• [PROBLEM REQUIREMENTS]:
Give back exactly the lines of the data below, starting with the line that has "let cut := replayState 10 32 (bs.set 8 2)" and going on through the line that has "s.dark = false ∧ canonicalCheck s = true ∧ siteValid".

• [MATERIAL FOR THIS EXERCISE]:

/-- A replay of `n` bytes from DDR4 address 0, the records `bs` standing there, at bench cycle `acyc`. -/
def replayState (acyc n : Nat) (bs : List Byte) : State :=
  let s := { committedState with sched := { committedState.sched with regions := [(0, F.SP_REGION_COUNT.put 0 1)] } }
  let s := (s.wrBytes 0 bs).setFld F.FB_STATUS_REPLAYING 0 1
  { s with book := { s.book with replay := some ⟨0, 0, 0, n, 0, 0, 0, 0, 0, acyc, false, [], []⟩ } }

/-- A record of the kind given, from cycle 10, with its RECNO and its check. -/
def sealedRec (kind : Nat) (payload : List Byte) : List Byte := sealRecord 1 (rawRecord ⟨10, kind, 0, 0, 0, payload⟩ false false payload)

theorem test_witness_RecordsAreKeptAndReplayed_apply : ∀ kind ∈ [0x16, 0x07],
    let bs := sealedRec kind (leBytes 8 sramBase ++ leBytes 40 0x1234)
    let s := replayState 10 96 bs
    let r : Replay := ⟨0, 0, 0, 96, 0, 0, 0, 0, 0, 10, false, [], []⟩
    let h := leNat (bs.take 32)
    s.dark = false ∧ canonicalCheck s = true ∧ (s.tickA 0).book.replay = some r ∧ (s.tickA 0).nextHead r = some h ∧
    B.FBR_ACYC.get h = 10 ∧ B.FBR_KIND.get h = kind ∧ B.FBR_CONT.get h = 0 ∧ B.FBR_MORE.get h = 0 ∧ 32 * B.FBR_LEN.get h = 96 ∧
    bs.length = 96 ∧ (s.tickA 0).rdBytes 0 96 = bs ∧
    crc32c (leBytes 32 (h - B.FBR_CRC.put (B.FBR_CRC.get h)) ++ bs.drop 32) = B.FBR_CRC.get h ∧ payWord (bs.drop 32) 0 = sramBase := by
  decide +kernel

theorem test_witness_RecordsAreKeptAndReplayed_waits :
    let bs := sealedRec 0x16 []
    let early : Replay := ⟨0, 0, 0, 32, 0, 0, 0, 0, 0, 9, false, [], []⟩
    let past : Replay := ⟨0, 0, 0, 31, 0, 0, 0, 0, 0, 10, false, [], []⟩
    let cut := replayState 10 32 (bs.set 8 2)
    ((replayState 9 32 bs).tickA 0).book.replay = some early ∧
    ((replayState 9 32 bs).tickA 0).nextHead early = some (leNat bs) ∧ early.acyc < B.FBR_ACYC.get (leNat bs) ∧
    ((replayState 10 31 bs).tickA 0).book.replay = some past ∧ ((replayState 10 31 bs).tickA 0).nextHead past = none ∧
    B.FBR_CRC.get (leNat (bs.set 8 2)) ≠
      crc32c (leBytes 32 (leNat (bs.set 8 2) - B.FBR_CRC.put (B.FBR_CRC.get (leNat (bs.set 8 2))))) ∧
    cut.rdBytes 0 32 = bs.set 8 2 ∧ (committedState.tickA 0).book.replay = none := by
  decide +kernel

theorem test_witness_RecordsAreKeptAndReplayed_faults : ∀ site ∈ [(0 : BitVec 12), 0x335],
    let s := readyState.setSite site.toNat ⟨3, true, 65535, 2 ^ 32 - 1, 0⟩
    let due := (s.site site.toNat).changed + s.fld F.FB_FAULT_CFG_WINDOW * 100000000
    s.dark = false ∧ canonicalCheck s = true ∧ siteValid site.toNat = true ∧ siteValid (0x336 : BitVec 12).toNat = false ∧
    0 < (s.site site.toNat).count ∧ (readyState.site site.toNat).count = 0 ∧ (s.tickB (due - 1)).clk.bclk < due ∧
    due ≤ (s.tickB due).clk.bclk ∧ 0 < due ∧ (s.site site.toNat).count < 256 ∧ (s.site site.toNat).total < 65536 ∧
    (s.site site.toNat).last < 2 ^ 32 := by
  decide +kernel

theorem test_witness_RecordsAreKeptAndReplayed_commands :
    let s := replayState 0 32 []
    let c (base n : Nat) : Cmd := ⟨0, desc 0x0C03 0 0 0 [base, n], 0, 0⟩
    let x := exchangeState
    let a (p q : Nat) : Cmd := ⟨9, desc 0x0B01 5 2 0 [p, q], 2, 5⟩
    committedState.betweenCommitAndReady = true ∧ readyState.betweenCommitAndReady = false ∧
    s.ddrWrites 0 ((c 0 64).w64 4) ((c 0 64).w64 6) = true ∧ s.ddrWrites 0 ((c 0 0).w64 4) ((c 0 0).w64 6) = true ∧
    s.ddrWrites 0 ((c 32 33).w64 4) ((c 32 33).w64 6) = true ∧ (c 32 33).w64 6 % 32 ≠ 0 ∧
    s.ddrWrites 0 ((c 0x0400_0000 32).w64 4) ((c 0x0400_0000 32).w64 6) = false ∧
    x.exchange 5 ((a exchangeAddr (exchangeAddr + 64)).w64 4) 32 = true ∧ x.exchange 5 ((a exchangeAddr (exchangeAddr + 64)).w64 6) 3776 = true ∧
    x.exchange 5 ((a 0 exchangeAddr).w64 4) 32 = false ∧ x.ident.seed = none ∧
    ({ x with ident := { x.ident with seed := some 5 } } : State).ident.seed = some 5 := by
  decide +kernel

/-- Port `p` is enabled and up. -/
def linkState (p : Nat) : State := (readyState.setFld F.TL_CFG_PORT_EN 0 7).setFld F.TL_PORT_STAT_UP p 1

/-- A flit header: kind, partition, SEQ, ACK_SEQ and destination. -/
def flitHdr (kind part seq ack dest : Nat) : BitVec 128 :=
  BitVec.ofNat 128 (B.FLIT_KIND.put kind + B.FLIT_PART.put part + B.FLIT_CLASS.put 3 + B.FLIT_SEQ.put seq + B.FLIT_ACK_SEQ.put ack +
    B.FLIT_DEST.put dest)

==

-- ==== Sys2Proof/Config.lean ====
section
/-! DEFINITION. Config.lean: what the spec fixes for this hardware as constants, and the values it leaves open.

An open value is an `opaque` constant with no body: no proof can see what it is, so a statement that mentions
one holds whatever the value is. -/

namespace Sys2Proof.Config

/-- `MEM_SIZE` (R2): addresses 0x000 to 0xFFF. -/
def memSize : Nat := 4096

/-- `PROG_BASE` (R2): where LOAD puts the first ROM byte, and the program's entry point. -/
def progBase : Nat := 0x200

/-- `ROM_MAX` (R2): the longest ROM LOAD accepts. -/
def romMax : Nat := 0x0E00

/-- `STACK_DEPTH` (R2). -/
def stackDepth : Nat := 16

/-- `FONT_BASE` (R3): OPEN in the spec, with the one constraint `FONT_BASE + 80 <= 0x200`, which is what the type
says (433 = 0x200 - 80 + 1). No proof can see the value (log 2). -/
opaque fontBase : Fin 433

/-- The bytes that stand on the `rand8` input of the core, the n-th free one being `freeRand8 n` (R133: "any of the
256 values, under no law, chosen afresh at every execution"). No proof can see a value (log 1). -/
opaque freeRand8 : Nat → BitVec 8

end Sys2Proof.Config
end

• [SOLUTION BELOW]:
    let cut := replayState 10 32 (bs.set 8 2)
    ((replayState 9 32 bs).tickA 0).book.replay = some early ∧
    ((replayState 9 32 bs).tickA 0).nextHead early = some (leNat bs) ∧ early.acyc < B.FBR_ACYC.get (leNat bs) ∧
    ((replayState 10 31 bs).tickA 0).book.replay = some past ∧ ((replayState 10 31 bs).tickA 0).nextHead past = none ∧
    B.FBR_CRC.get (leNat (bs.set 8 2)) ≠
      crc32c (leBytes 32 (leNat (bs.set 8 2) - B.FBR_CRC.put (B.FBR_CRC.get (leNat (bs.set 8 2))))) ∧
    cut.rdBytes 0 32 = bs.set 8 2 ∧ (committedState.tickA 0).book.replay = none := by
  decide +kernel

theorem test_witness_RecordsAreKeptAndReplayed_faults : ∀ site ∈ [(0 : BitVec 12), 0x335],
    let s := readyState.setSite site.toNat ⟨3, true, 65535, 2 ^ 32 - 1, 0⟩
    let due := (s.site site.toNat).changed + s.fld F.FB_FAULT_CFG_WINDOW * 100000000
    s.dark = false ∧ canonicalCheck s = true ∧ siteValid site.toNat = true ∧ siteValid (0x336 : BitVec 12).toNat = false ∧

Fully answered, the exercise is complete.